Annotating a variants in a hail matrix with de novo

When I run the de_novo calling using hail de_novo(), I obtain a hail table. I was wondering if there was a straight forward way to annotate the initial hail matrix entries with whether or not the variant was de novo or not from the hail table?

Thank you!

I think you can do something like:

de_novo_table = hl.de_novo(mt, ...)
mt = mt.annotate_entries(was_called_de_novo = hl.is_defined(de_novo_table[mt.row_key, mt.col_key]))

When I try that approach, I get the following error message:

ExpressionException: Key type mismatch: cannot index table with given expressions:
Table key: locus, array, str
Index Expressions: struct{locus: locus, alleles: array}, struct{s: str}

oh, oops! should be [mt.locus, mt.alleles, mt.s] in the brackets, I think. Might need this above as well:

de_novo_table = de_novo_table.key_by('locus', 'alleles', 'id')

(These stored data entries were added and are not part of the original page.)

-- ==== Sys2Proof/Tests/Slice0.lean ====
section
/-! SUPPORT. Tests of the model against the spec's own vectors (95_test_vectors.md; the comment of each test names its
row), and for every statement with hypotheses a concrete state and operands that meet them. -/

namespace Sys2Proof.Machine.Tests

/-! ### Small states -/

/-- The relay port of the vectors: constructed as (0x20, A, RELAY). -/
def relayPort : Port :=
  { Port.reset with
    deviceAddress := some 0x20, subPort := some .a, role := some .relayOutput, currentByte := some 0xFF,
    directionByte := some 0x00, phase := .configured, response := some 0x0000 }

/-- The sensor port of the vectors: constructed as (0x21, B, SENSOR). -/
def sensorPort : Port :=
  { Port.reset with
    deviceAddress := some 0x21, subPort := some .b, role := some .sensorInput, currentByte := some 0xFF,
    directionByte := some 0xFF, pullupByte := some 0xFF, polarityByte := some 0x00, phase := .configured,
    response := some 0x0000 }

/-- The sensor port, polling every 50 ms with subscribers 1 and 2. -/
def pollingPort : Port := { sensorPort with polling := true, interval := some 50, subscribers := [1, 2] }

/-- The instance that T-CON-5 leaves. -/
def failedPort : Port :=
  { Port.reset with deviceAddress := some 0x27, subPort := some .b, phase := .failed, response := some 0x1000 }

/-- The relay instance before its last construction step. -/
def nearlyBuilt : Port :=
  { Port.reset with
    deviceAddress := some 0x20, subPort := some .a, role := some .relayOutput, directionByte := some 0x00,
    phase := .constructing, seq := some 2, cmd := some 0x10000120 }

/-- The instance executes the command `w`. -/
def during (P : Port) (w : Word) : Port := { P with cmd := some w }

/-- A system of two instances, `P` and a reset one, whose transactions are answered by `answers`. -/
def sys (P : Port) (answers : List Answer := []) : State :=
  { State.boot Config.standard with ports := [P, Port.reset], answers := answers }

/-- The same, and the arbiter takes the moves `plan`. -/
def sysPlan (P : Port) (answers : List Answer) (plan : List Move) : State := { sys P answers with plan := plan }

/-- The same, with a word offered to instance 0 and its command step next. -/
def sysOffer (P : Port) (w : Word) (answers : List Answer := []) (rest : List Move := []) : State :=
  { sys P answers with offers := [⟨0, w⟩], plan := .command 0 :: rest }

/-- The outcome is a next state with the property. -/
def holdsNext (r : Result) (check : State → Bool) : Bool :=
  match r with
  | .next t => check t
  | .fault _ => false
  | .refused _ => false

/-! ### Well-formedness: each check refuses -/

theorem test_construct_address_too_wide : (SourceCommand.construct 0x80 .a 0b00).fits = false := by decide
theorem test_write_value_too_wide : (SourceCommand.writePort 0x100).fits = false := by decide
theorem test_toggle_pin_too_wide : (SourceCommand.toggleRelay 16 true).fits = false := by decide
theorem test_poll_interval_too_wide : (SourceCommand.pollStart 0x10000).fits = false := by decide
theorem test_subscriber_id_too_wide : (SourceCommand.subscribe 0x100).fits = false := by decide
theorem test_too_wide_operand_has_no_word : (SourceCommand.toggleRelay 16 true).assemble = none := by decide
theorem test_role_2_ill_formed : (Instr.construct 0x27 .b 0b10).wellFormed = false := by decide
theorem test_role_3_ill_formed : (Instr.construct 0x20 .a 0b11).wellFormed = false := by decide
theorem test_pin_0_ill_formed : (Instr.toggleRelay 0 true).wellFormed = false := by decide
theorem test_pin_9_ill_formed : (Instr.toggleRelay 9 true).wellFormed = false := by decide
theorem test_interval_0_ill_formed : (Instr.pollStart 0).wellFormed = false := by decide
theorem test_boundary_operands_well_formed :
    (Instr.construct 0x7F .b 0b01).wellFormed ∧ (Instr.toggleRelay 1 false).wellFormed ∧
      (Instr.toggleRelay 8 true).wellFormed ∧ (Instr.pollStart 1).wellFormed := by decide

/-! ### Decoding: words written bit by bit from the format rules -/

/-- R83: opcode 0001, 18 zeros, role 01, sub-port 0, address 0100000 (T-DEC-1); and every field at its maximum (T-DEC-4). -/
theorem test_decode_construct :
    decode 0b0001_000000000000000000_01_0_0100000 = .command (.construct 0x20 .a 0b01) ∧
      decode 0b0001_000000000000000000_11_1_1111111 = .command (.construct 0x7F .b 0b11) := by decide

/-- R84 (T-DEC-8, T-DEC-9). -/
theorem test_decode_readPort :
    decode 0b0010_0000000000000000000000000000 = .command .readPort ∧
      decode 0b0010_0000000000000000000000000001 = .illegal .reservedBits := by decide

/-- R85 (T-DEC-10, T-DEC-11). -/
theorem test_decode_writePort :
    decode 0b0011_00000000000000000000_10101010 = .command (.writePort 0xAA) ∧
      decode 0b0011_00000000000000000001_10101010 = .illegal .reservedBits := by decide

/-- R86: the assert bit is bit 4 (T-DEC-12, T-DEC-13, T-DEC-15, T-DEC-16). -/
theorem test_decode_toggleRelay :
    decode 0b0100_00000000000000000000000_1_0011 = .command (.toggleRelay 3 true) ∧
      decode 0b0100_00000000000000000000000_0_0011 = .command (.toggleRelay 3 false) ∧
      decode 0b0100_00000000000000000000000_1_1111 = .command (.toggleRelay 15 true) ∧
      decode 0b0100_00000000000000000000001_0_0000 = .illegal .reservedBits := by decide

/-- R87 (T-DEC-17, T-DEC-18, T-DEC-20). -/
theorem test_decode_pollStart :
    decode 0b0101_000000000000_0000000000110010 = .command (.pollStart 50) ∧
      decode 0b0101_000000000000_1111111111111111 = .command (.pollStart 65535) ∧
      decode 0b0101_000000000001_0000000000000000 = .illegal .reservedBits := by decide

/-- R88 (T-DEC-21, T-DEC-22). -/
theorem test_decode_pollStop :
    decode 0b0110_0000000000000000000000000000 = .command .pollStop ∧
      decode 0b0110_0000000000000000000000000001 = .illegal .reservedBits := by decide

/-- R89 (T-DEC-24, T-DEC-25). -/
theorem test_decode_subscribe :
    decode 0b0111_00000000000000000000_11111111 = .command (.subscribe 255) ∧
      decode 0b0111_00000000000000000001_00000000 = .illegal .reservedBits := by decide

/-- R91 (T-DEC-26 to T-DEC-28, T-DEC-7). -/
theorem test_decode_illegal :
    decode 0x00000000 = .illegal .reservedOpcode ∧ decode 0x80000000 = .illegal .reservedOpcode ∧
      decode 0xF0000000 = .illegal .reservedOpcode ∧ decode 0x1FFFFFFF = .illegal .reservedBits := by decide

/-- The table's word of a row decodes to the row's command; a reserved opcode is refused. -/
theorem test_decodeTableWord :
    decodeTableWord 32 0x40000013 = some (.toggleRelay 3 true) ∧ decodeTableWord 32 0x80000000 = none := by decide

/-- A word given with `withFetchWord` is the first to run after reset, even on the instance that holds nothing yet:
READ_PORT answers NOT_CONFIGURED (T-RD-4). -/
theorem test_withFetchWord_runs_first :
    holdsNext (step (State.reset.withFetchWord 32 0x20000000)) (fun t =>
      t.ports[0]? == some { Port.reset with response := some 0x3000, violation := true }) = true := by decide

/-- R96 and R98: source lines and their words. -/
theorem test_assemble_construct : assembleLine "CONSTRUCT 0x27, B, ROLE2".toList = some 0x100002A7 := by decide
theorem test_assemble_toggle : assembleLine "TOGGLE_RELAY 8, 1".toList = some 0x40000018 := by decide
theorem test_assemble_pollStart : assembleLine "POLL_START 50".toList = some 0x50000032 := by decide
/-- R97: a pseudo-command is its expansion. -/
theorem test_assemble_pseudo :
    assembleLine "RELAY_OFF 3".toList = assembleLine "TOGGLE_RELAY 3, 0".toList ∧
      assembleLine "CONSTRUCT_SENSOR 0x21, B".toList = some 0x100000A1 := by decide
/-- R96: an operand that does not fit is refused; interval 0 is not. -/
theorem test_assemble_refuses :
    assembleLine "WRITE_PORT 256".toList = none ∧ assembleLine "POLL_START 0".toList = some 0x50000000 := by decide

/-! ### The Bit Codec -/

/-- T-SB-1, T-SB-4, T-SB-6, T-SB-8. -/
theorem test_setBit :
    setBit 0xFF 2 false = 0xFB ∧ setBit 0x00 7 true = 0x80 ∧ setBit 0xAA 0 false = 0xAA ∧ setBit 0x55 7 true = 0xD5 := by
  decide

/-- T-DB-1, T-DB-3, T-DB-4, T-DB-8. -/
theorem test_diffBytes :
    diffBytes 0xFE 0xFF = ⟨0x01, 0x00⟩ ∧ diffBytes 0x7C 0xFE = ⟨0x82, 0x00⟩ ∧ diffBytes 0xFF 0x7C = ⟨0x83, 0x83⟩ ∧
      diffBytes 0x0F 0xF0 = ⟨0xFF, 0x0F⟩ := by decide

/-- T-DB-4's mapping. -/
theorem test_changeEntries : changeEntries 0x83 0x83 = [(1, true), (2, true), (8, true)] := by decide

/-- The response words of 2.2. -/
theorem test_responseWord :
    responseWord .ok 0x5A = 0x005A ∧ responseWord .transport 0x00 = 0x2000 ∧
      responseWord .subscriberOverflow 0x00 = 0xB000 := by decide

/-! ### One step of each command -/

/-- T-CON-14: the acceptance step only. -/
theorem test_construct_accepts :
    holdsNext (step (sysOffer Port.reset 0x10000120)) (fun t => t.busTrace == [] &&
      t.ports[0]? == some { Port.reset with
        deviceAddress := some 0x20, subPort := some .a, phase := .constructing, seq := some 0,
        cmd := some 0x10000120 }) = true := by decide

/-- The last step of T-CON-2. -/
theorem test_construct_last_step :
    holdsNext (step (sysPlan nearlyBuilt [.ok 0] [.construct 0])) (fun t =>
      t.busTrace == [⟨0, .write, 0x20, 0x12, some 0xFF, .ok⟩] && t.ports[0]? == some relayPort) = true := by decide

/-- T-RD-1. -/
theorem test_readPort :
    holdsNext (exec .readPort (sys (during relayPort 0x20000000) [.ok 0x5A])) (fun t =>
      t.busTrace == [⟨0, .read, 0x20, 0x12, some 0x5A, .ok⟩] && t.changeLog == [] &&
      t.ports[0]? == some { relayPort with currentByte := some 0x5A, response := some 0x005A }) = true := by decide

/-- T-RD-2. -/
theorem test_readPort_fails :
    holdsNext (exec .readPort (sys (during relayPort 0x20000000) [.fail])) (fun t =>
      t.busTrace == [⟨0, .read, 0x20, 0x12, none, .fail⟩] && t.errorLog == [] &&
      t.ports[0]? == some { relayPort with response := some 0x2000 }) = true := by decide

/-- T-WR-4. -/
theorem test_writePort_on_sensor :
    holdsNext (exec (.writePort 0x00) (sys (during sensorPort 0x30000000) [.ok 0])) (fun t =>
      t.busTrace == [⟨0, .write, 0x21, 0x13, some 0x00, .ok⟩] &&
      t.ports[0]? == some { sensorPort with currentByte := some 0x00 }) = true := by decide

/-- T-WR-2. -/
theorem test_writePort_fails :
    holdsNext (exec (.writePort 0xAA) (sys (during relayPort 0x300000AA) [.fail])) (fun t =>
      t.busTrace == [⟨0, .write, 0x20, 0x12, some 0xAA, .fail⟩] &&
      t.ports[0]? == some { relayPort with response := some 0x2000 }) = true := by decide

/-- T-TOG-15. -/
theorem test_toggleRelay :
    holdsNext (exec (.toggleRelay 5 true) (sys (during { relayPort with currentByte := some 0xFB } 0x40000015) [.ok 0]))
      (fun t => t.busTrace == [⟨0, .write, 0x20, 0x12, some 0xEB, .ok⟩] &&
        t.ports[0]? == some { relayPort with currentByte := some 0xEB }) = true := by decide

/-- T-TOG-11: the operand check comes before the role check. -/
theorem test_toggleRelay_precedence :
    holdsNext (exec (.toggleRelay 9 true) (sys (during sensorPort 0x40000019))) (fun t =>
      t.busTrace == [] && t.ports[0]? == some { sensorPort with response := some 0x6000, violation := true }) = true := by
  decide

/-- T-PS-6. -/
theorem test_pollStart :
    holdsNext (exec (.pollStart 65535) (sys (during relayPort 0x5000FFFF))) (fun t =>
      t.ports[0]? == some { relayPort with polling := true, interval := some 65535 }) = true := by decide

/-- T-PS-4: the operand check comes before the state check. -/
theorem test_pollStart_precedence :
    holdsNext (exec (.pollStart 0) (sys (during pollingPort 0x50000000))) (fun t =>
      t.ports[0]? == some { pollingPort with response := some 0x9000, violation := true }) = true := by decide

/-- T-PSTOP-1: the interval is kept. -/
theorem test_pollStop :
    holdsNext (exec .pollStop (sys (during pollingPort 0x60000000))) (fun t =>
      t.ports[0]? == some { pollingPort with polling := false } && !t.ready (.tick 0)) = true := by decide

/-- T-SUB-2. -/
theorem test_subscribe :
    holdsNext (exec (.subscribe 1) (sys (during pollingPort 0x70000001))) (fun t =>
      t.ports[0]? == some { pollingPort with subscribers := [1, 2, 1] }) = true := by decide

/-- T-SUB-3. -/
theorem test_subscribe_overflow :
    holdsNext (exec (.subscribe 3)
      { sys (during pollingPort 0x70000003) with cfg := { Config.standard with maxSubscribers := some 2 } }) (fun t =>
        t.ports[0]? == some { pollingPort with response := some 0xB000, violation := true }) = true := by decide

/-- T-TK-3. -/
theorem test_tick_changes :
    holdsNext (step (sysPlan { pollingPort with currentByte := some 0xFE } [.ok 0x7C] [.tick 0])) (fun t =>
      t.busTrace == [⟨0, .read, 0x21, 0x13, some 0x7C, .ok⟩] && t.changeLog == [⟨0, 0x82, 0x00, [1, 2]⟩] &&
      t.errorLog == [] && t.ports[0]? == some { pollingPort with currentByte := some 0x7C }) = true := by decide

/-- T-TK-4. -/
theorem test_tick_fails :
    holdsNext (step (sysPlan pollingPort [.fail] [.tick 0])) (fun t =>
      t.changeLog == [] && t.errorLog == [⟨0, .transport⟩] && t.ports[0]? == some pollingPort) = true := by decide

/-- T-TK-8: `P_EMIT_INVERT`. -/
theorem test_tick_inverted :
    holdsNext (step { sysPlan { pollingPort with currentByte := some 0x7C } [.ok 0xFF] [.tick 0] with
      cfg := { Config.standard with emitInvert := true } }) (fun t => t.changeLog == [⟨0, 0x83, 0x00, [1, 2]⟩]) = true := by
  decide

/-- T-ERR-2: ILLEGAL_COMMAND before PORT_FAILED. -/
theorem test_illegal_on_failed :
    holdsNext (step (sysOffer failedPort 0x80000000)) (fun t =>
      t.ports[0]? == some { failedPort with response := some 0x8000, violation := true }) = true := by decide

/-- R195: the first words a host gives under Program 4's configuration list. -/
theorem test_bootOffers : bootOffers Config.standard = [⟨0, 0x10000120⟩, ⟨1, 0x100000A0⟩] := by decide

/-- R195: what follows an OK response, and nothing after a failed construction. -/
theorem test_bootAfter :
    bootAfter 0x0000 ⟨0x21, .b, 0b00⟩ [1, 2] 50 = [.subscribe 1, .subscribe 2, .pollStart 50] ∧
      bootAfter 0x0000 ⟨0x20, .a, 0b01⟩ [] 50 = [] ∧ bootAfter 0x2000 ⟨0x21, .b, 0b00⟩ [1] 50 = [] := by decide

/-! ### Witnesses: a state and operands that meet the hypotheses of each statement -/

/-- The parameters with `P_INVALID_ROLE_WRITES_CONFIG` false. -/
def checkFirst : Config := { Config.standard with invalidRoleWritesConfig := false }

/-- An instance in its reset state. -/
theorem inv_resetPort (c : Config) : Port.reset.Inv c := by constructor <;> simp [Port.reset]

I still seem to have the same error:

ExpressionException: Key type mismatch: cannot index table with given expressions:
Table key: locus, array, str
Index Expressions: struct{locus: locus, alleles: array}, struct{s: str}, str

are you indexing with these instead of [mt.row_key, mt.col_key] now? I’d expect that error if you aren’t.

oh haha yeah, I was doing the opposite. But now I have the following error:


NotImplementedError Traceback (most recent call last)
in
----> 1 asc_mt = asc_mt.annotate_entries(is_denovo = hl.is_defined(de_novo_HC[asc_mt.locus, asc_mt.alleles, asc_mt.s]))

/usr/local/lib/python3.7/dist-packages/hail/table.py in getitem(self, item)
372
373 try:
–> 374 return self.index(*wrap_to_tuple(item))
375 except TypeError as e:
376 raise TypeError(“Table.getitem: invalid index argument(s)\n”

/usr/local/lib/python3.7/dist-packages/hail/table.py in index(self, all_matches, *exprs)
1547 “”"
1548 try:
-> 1549 return self._index(*exprs, all_matches=all_matches)
1550 except TableIndexKeyError as err:
1551 raise ExpressionException(f"Key type mismatch: cannot index table with given expressions:\n"

/usr/local/lib/python3.7/dist-packages/hail/table.py in _index(self, all_matches, *exprs)
1677 # match on indices to determine join type
1678 if indices == src._entry_indices:
-> 1679 raise NotImplementedError(‘entry-based matrix joins’)
1680 elif indices == src._row_indices:
1681 is_subset_row_key = len(exprs) <= len(src.row_key) and all(

NotImplementedError: entry-based matrix joins

oh, that’s super annoying – could have sworn we had this. Anyway, here’s a workaround;

de_novo_table = hl.de_novo(mt, ...)
de_novo_mt = de_novo_table.to_matrix_table(row_key=['locus', 'alleles'], col_key=['id'])
mt = mt.annotate_entries(was_called_de_novo = hl.is_defined(de_novo_mt[mt.row_key, mt.col_key]))

Thank you that seems to work! with the following warning message:

2020-11-06 21:58:06 Hail: WARN: cols(): Resulting column table is sorted by ‘col_key’.
To preserve matrix table column order, first unkey columns with ‘key_cols_by()’

This is safe to ignore. It’s a message printed the first time you call mt.cols() because sometimes people are surprised that the sample order in the matrix table is not preserved in the columns table (currently, Hail guarantees that keyed tables are sorted, while columns of a matrix table are NOT sorted by key).

The internal implementation of to_matrix_table calls .cols() internally.

Great, thank you!